> WHAT YOU ARE ASKED TO DO:
Check each line of the listing below for the string "crcRound", then give only the number of lines where it occurs.

> RECORDS FOR THE TASK:
-- ==== Sys2Proof/Machine/Ops.lean ====
section
/-! DEFINITION. The named operations that the meanings share: the fields of S, the ports, the statuses and the two ways a transaction
ends, the checksum, the frame codec and the boundary detector. The block has no traps (spec/60_exceptions.md R206): what another
machine does by taking an exception, this one does by `raise`. -/

namespace Sys2Proof.Machine

/-! ### Writing the fields of S (spec/00_scope.md R10) -/

/-- `S.seq_flag <- v`. -/
def State.setSeqFlag (s : State) (v : Byte) : State := { s with seqFlag := v }

/-- `S.dev_id <- v`. -/
def State.setDevId (s : State) (v : BitVec 7) : State := { s with devId := v }

/-- `S.crc_acc <- v`. -/
def State.setCrcAcc (s : State) (v : U16) : State := { s with crcAcc := v }

/-- `S.rx_buf <- v`. -/
def State.setRxBuf (s : State) (v : Bytes) : State := { s with rxBuf := v }

/-! ### The ports (spec/10_state.md R30) -/

/-- The oldest thing put to the block and not yet performed. -/
def State.nextInput (s : State) : Option Input := s.pending.head?

/-- The input just performed leaves the port. -/
def State.popInput (s : State) : State := { s with pending := s.pending.tail }

/-- An input placed before all that is pending. -/
def State.pushInput (s : State) (i : Input) : State := { s with pending := i :: s.pending }

/-- `emit TX(f)`: hand the frame to the transport (spec/00_scope.md R11). It completes at once (spec/60_exceptions.md R211).
DEDUCED, log entry 11. -/
def State.emitTx (s : State) (f : Bytes) : State := { s with tx := s.tx ++ [f] }

/-- Who receives the response to a transaction: its issuer, but for an RX_PUSH the consumer of reports (spec/10_state.md R30). The
opcode byte alone says that it is an RX_PUSH, so a malformed one is answered there too. DEDUCED, log entry 6. -/
def recipientOf (issuer : Agent) : Bytes → Recipient
  | [] => .issuer issuer
  | op :: _ => if op = opcodeByte .rxPush then .reportConsumer else .issuer issuer

/-- Who receives the response to the transaction being performed, which stands at the head of `pending` until its response is given.
With no transaction there (never inside a step) the host: DESIGN CHOICE, log entry 6. -/
def State.recipient (s : State) : Recipient :=
  match s.nextInput with
  | some (.transaction issuer t) => recipientOf issuer t
  | some .reset => .issuer .host
  | none => .issuer .host

/-- The issuer that the convention of spec/10_state.md R31 gives a transaction: the transport for RX_PUSH, else the host. -/
def conventionalIssuer : Bytes → Agent
  | [] => .host
  | op :: _ => if op = opcodeByte .rxPush then .transport else .host

/-! ### Statuses and the two ways a transaction ends (spec/60_exceptions.md R200, spec/00_scope.md R11) -/

/-- The status names of R200. -/
inductive Status where
  | ok | truncated | checksumMismatch | badMarker | lengthZero | payloadTooLong | illegalOp | illegalOperand | malformed
deriving DecidableEq, Repr

/-- The status codes of R200. -/
def Status.code : Status → Byte
  | .ok => 0x00
  | .truncated => 0x01
  | .checksumMismatch => 0x02
  | .badMarker => 0x03
  | .lengthZero => 0x04
  | .payloadTooLong => 0x05
  | .illegalOp => 0x06
  | .illegalOperand => 0x07
  | .malformed => 0x08

/-- Put `[status] ++ results` on the response port (spec/30_encoding.md R70). -/
def State.respond (s : State) (st : Status) (results : Bytes) : State :=
  { s with rsp := s.rsp ++ [⟨s.recipient, st.code :: results⟩] }

/-- `return OK(results)` (spec/00_scope.md R11), in the state the operation's writes have made. -/
def returnOk (results : Bytes) (s : State) : Host.Outcome State Fault Refusal := .next (s.respond .ok results)

/-- `raise status`: the status alone is returned, and no state is written (spec/00_scope.md R11, spec/60_exceptions.md R203). -/
def raise (st : Status) (s : State) : Host.Outcome State Fault Refusal := .next (s.respond st [])

/-- The status of bytes that are no transaction (spec/44_session_transmit.md R183, R184). -/
def decodeErrorStatus : DecodeError → Status
  | .illegalOp => .illegalOp
  | .malformed => .malformed

/-! ### Reset (spec/70_reset_and_hazards.md R230) -/

/-- A reset puts every field of S into its reset value (spec/10_state.md R32) and gives no report. What stands at the ports stays:
DESIGN CHOICE, log entry 3. -/
def State.takeReset (s : State) : State :=
  { s with
    seqFlag := State.reset.seqFlag, devId := State.reset.devId, crcAcc := State.reset.crcAcc, rxBuf := State.reset.rxBuf }

/-! ### Byte sequences (spec/00_scope.md R9) -/

/-- The inclusive slice `s[i..j]`, empty when j = i − 1. The callers keep j < len(s), where R9 defines it.
DESIGN CHOICE, log entry 8. -/
def slice (s : Bytes) (i j : Nat) : Bytes := (s.drop i).take (j + 1 - i)

/-- `s[i]`, for 0 ≤ i < len(s). The callers keep i < len(s), where R9 defines it. DESIGN CHOICE, log entry 8. -/
def byteAt (s : Bytes) (i : Nat) : Byte := s.getD i 0

/-! ### The checksum (spec/40_checksum.md R80 to R82) -/

/-- One round of the CRC: bit 15 is tested before the shift, the polynomial comes after it (R80). -/
def crcRound (r : U16) : U16 := if r.msb then (r <<< 1) ^^^ Config.crcPoly else r <<< 1

/-- `crc_step`: one byte enters the high byte of the register, and eight rounds follow (R80, spec/20_memory.md R42). -/
def crcStep (r : U16) (b : Byte) : U16 := Nat.repeat crcRound 8 (r ^^^ (b.setWidth 16 <<< 8))

/-- `crc16`: the register from the seed on, with no final XOR and no reflection (R81). -/
def crc16 (s : Bytes) : U16 := s.foldl crcStep Config.crcSeed

/-- `crc_pair`: low byte, then high byte (R82). -/
def crcPair (s : Bytes) : Bytes := le16 (crc16 s)

/-! ### The frame codec (spec/41_frame_codec.md) -/

/-- A decoded frame (R100). -/
structure Frame where
  address : Byte
  length  : Byte
  command : Byte
  payload : Bytes
deriving DecidableEq, Repr

/-- Why a slice is no frame (R103). -/
inductive FrameError where
  /-- Too short for its marker, length byte or declared length + 5. -/
  | truncated
  /-- Byte 0 is not the start marker. -/
  | badMarker
  /-- The CRC pair at 3+L, 4+L differs from that of the body. -/
  | checksumMismatch
  /-- The checksum is valid and the length byte is 0 (R111). -/
  | lengthZero
deriving DecidableEq, Repr

/-- The body of a frame, which the checksum covers: `[addr, L, cmd] ++ payload` with `L = len(payload) + 1` (R101, spec/30_encoding.md R61). -/
def frameBody (cmd : Byte) (payload : Bytes) (addr : Byte) : Bytes :=
  [addr, BitVec.ofNat 8 (payload.length + 1), cmd] ++ payload

/-- `encode`: marker, body, CRC pair (R101). R101 leaves it undefined for a payload over 254 bytes, whose length no
byte holds; `none` there is a DESIGN CHOICE, log entry 8. -/
def encodeFrame (cmd : Byte) (payload : Bytes) (addr : Byte) : Option Bytes :=
  if payload.length ≤ Config.maxPayload then
    some (Config.sof :: frameBody cmd payload addr ++ crcPair (frameBody cmd payload addr))
  else none

/-- `decode` of one candidate slice, its checks in the order of R103 and R104. The CRC bytes stand at the offsets that the length byte
gives, and bytes after them are ignored (R106). The address is not checked (R107). -/
def decodeFrame (raw : Bytes) : Except FrameError Frame :=
  if raw.length = 0 then .error .truncated
  else if byteAt raw 0 ≠ Config.sof then .error .badMarker
  else if raw.length < 3 then .error .truncated
  else
    let len := (byteAt raw 2).toNat
    if raw.length < len + 5 then .error .truncated
    else if [byteAt raw (3 + len), byteAt raw (4 + len)] ≠ crcPair (slice raw 1 (2 + len)) then .error .checksumMismatch
    else if len = 0 then .error .lengthZero
    else .ok { address := byteAt raw 1, length := byteAt raw 2, command := byteAt raw 3, payload := slice raw 4 (2 + len) }

/-- The status that names a decode error (spec/60_exceptions.md R200). -/
def frameErrorStatus : FrameError → Status
  | .truncated => .truncated
  | .badMarker => .badMarker
  | .checksumMismatch => .checksumMismatch
  | .lengthZero => .lengthZero

/-! ### The boundary detector (spec/42_reassembler.md) -/

/-- A report: how a candidate slice decoded, and its bytes exactly as received (spec/30_encoding.md R75). -/
structure Report where
  kind  : Status
  bytes : Bytes
deriving DecidableEq, Repr

/-- `classify`: the report kind of decode's result (R131). TRUNCATED never comes from an emitted slice (R138); its line here is never
reached. DESIGN CHOICE, log entry 7. -/
def classify : Except FrameError Frame → Status
  | .ok _ => .ok
  | .error e => frameErrorStatus e

/-- What a report tells its consumer (R131, R136, spec/60_exceptions.md R204). -/
inductive ReportEvent where
  /-- A valid inbound frame, handed on to higher logic. -/
  | validFrame
  /-- A checksum failure: reported, non-fatal, never handed on as a frame. -/
  | checksumFailure
  /-- The `unrecognized-data` event. -/
  | unrecognizedData
deriving DecidableEq, Repr

/-- The event of a report kind (R131, R136); `none` for the statuses that are no report kind (spec/30_encoding.md R75). -/
def Status.reportEvent : Status → Option ReportEvent
  | .ok => some .validFrame
  | .checksumMismatch => some .checksumFailure
  | .badMarker => some .unrecognizedData
  | .lengthZero => some .unrecognizedData
  | .truncated => none
  | .payloadTooLong => none
  | .illegalOp => none
  | .illegalOperand => none
  | .malformed => none

/-- The report record `[kind, s_lo, s_hi] ++ slice` (spec/30_encoding.md R75). -/
def Report.record (r : Report) : Bytes := r.kind.code :: count16 r.bytes.length ++ r.bytes

/-- Whether the bytes held make one candidate slice: at least 3 of them and exactly `buf[2] + 5` (R130). -/
def completesSlice (buf : Bytes) : Bool := decide (3 ≤ buf.length ∧ buf.length = (byteAt buf 2).toNat + 5)

/-- `rx_byte`: append the byte; where that completes a slice, report it and empty the buffer (R130). The marker is not looked for (R135). -/
def rxByte (buf : Bytes) (b : Byte) : Bytes × List Report :=
  if completesSlice (buf ++ [b]) then ([], [⟨classify (decodeFrame (buf ++ [b])), buf ++ [b]⟩]) else (buf ++ [b], [])

/-- `rx_byte` for each byte of a transport read, the reports in the order their slices end (R132, spec/20_memory.md R50). -/
def reassemble : Bytes → Bytes → Bytes × List Report
  | buf, [] => (buf, [])
  | buf, b :: data =>
    ((reassemble (rxByte buf b).1 data).1, (rxByte buf b).2 ++ (reassemble (rxByte buf b).1 data).2)

/-- The results of an RX_PUSH: the number of reports as a 16-bit count, then the report records (R132). -/
def reportResults (reports : List Report) : Bytes := count16 reports.length ++ reports.flatMap Report.record

end Sys2Proof.Machine
end

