/-! ### An RX_PUSH among host transactions (R52) -/

/-- An RX_PUSH gives any other operation but RX_FLUSH the same state to read. -/
theorem effectOf_after_rxPush {i : Instr} (hi : i.opcode ∉ [Opcode.rxPush, .rxFlush]) (data : Bytes) (s : State) :
    effectOf i ((effectOf (.rxPush data) s).apply s) = effectOf i s :=
  effectOf_congr ⟨fun _ => rfl, fun _ => rfl, fun _ => rfl, fun h => absurd h hi⟩

theorem effectOf_rxPush (data : Bytes) (s : State) :
    effectOf (.rxPush data) s =
      { rxBuf := some (reassemble s.rxBuf data).1, results := reportResults (reassemble s.rxBuf data).2 } := rfl

/-- An RX_PUSH reads the retained bytes alone, so it has the same effect after an operation that does not write them. -/
theorem effectOf_rxPush_congr {s s' : State} (h : s.rxBuf = s'.rxBuf) (data : Bytes) :
    effectOf (.rxPush data) s = effectOf (.rxPush data) s' := by
  rw [effectOf_rxPush, effectOf_rxPush, h]

/-- Settles O52: neither of the two writes what the other reads, and they write different fields. -/
theorem rxPushCommutesWithHostTransactions : Obligations.RxPushCommutesWithHostTransactions := by
  intro i data s hi
  have hbuf : (effectOf i s).rxBuf = none := (effectOf_writesWithin i s).rxBuf hi
  have hi' : i.opcode ∉ [Opcode.rxPush, .rxFlush] := fun h => hi (.tail _ h)
  have hhost := effectOf_after_rxPush hi' data s
  have hpush : effectOf (.rxPush data) ((effectOf i s).apply s) = effectOf (.rxPush data) s :=
    effectOf_rxPush_congr (by simp [hbuf]) data
  refine ⟨_, _, _, _, _, _, exec_eq_effect _ _, exec_eq_effect _ _, exec_eq_effect _ _, exec_eq_effect _ _,
    rfl, ?_, rfl, ?_, ?_⟩
  · rw [hpush]; rfl
  · rw [hhost]; rfl
  · rw [hpush, hhost]
    simp [effectOf_rxPush, hbuf]

/-! ### The frames on TX (R49) -/

/-- A frame that `encodeFrame` builds is the wire format's (spec/30_encoding.md R60 to R63). -/
theorem encodeFrame_eq_wireFrame {cmd addr : Byte} {payload frame : Bytes} (h : encodeFrame cmd payload addr = some frame) :
    frame = wireFrame cmd payload addr := by
  obtain ⟨-, rfl⟩ := encodeFrame_eq_some.mp h
  simp [wireFrame, frameBody, crcPair, le16_eq_wirePair]

/-- A slice with the marker, a length byte that counts the command and the payload, and their checksum is a frame (R103, R104). -/
theorem decodeFrame_of_checksum {cmd addr len lo hi : Byte} {payload : Bytes} (hlen : len.toNat = payload.length + 1)
    (hcrc : [lo, hi] = crcPair (addr :: len :: cmd :: payload)) :
    decodeFrame (0x7F :: addr :: len :: cmd :: (payload ++ [lo, hi])) = .ok ⟨addr, len, cmd, payload⟩ := by
  have hread : [byteAt (cmd :: (payload ++ [lo, hi])) len.toNat, byteAt (cmd :: (payload ++ [lo, hi])) (len.toNat + 1)] =
      crcPair (addr :: len :: (cmd :: (payload ++ [lo, hi])).take len.toNat) := by
    simp [byteAt, hlen, ← hcrc]
  rw [decodeFrame_marked, if_neg (by simp [hlen]), if_neg (not_not_intro hread), if_neg (by omega)]
  simp [byteAt, hlen]

/-- What `encodeFrame` builds decodes to its command, address and payload (spec/41_frame_codec.md R109). -/
theorem decodeFrame_encodeFrame {cmd addr : Byte} {payload frame : Bytes} (h : encodeFrame cmd payload addr = some frame) :
    decodeFrame frame = .ok ⟨addr, BitVec.ofNat 8 (payload.length + 1), cmd, payload⟩ := by
  obtain ⟨hpayload, rfl⟩ := encodeFrame_eq_some.mp h
  have hlen : (BitVec.ofNat 8 (payload.length + 1)).toNat = payload.length + 1 := by
    rw [BitVec.toNat_ofNat]; omega
  exact decodeFrame_of_checksum hlen rfl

> ANSWER AREA:
2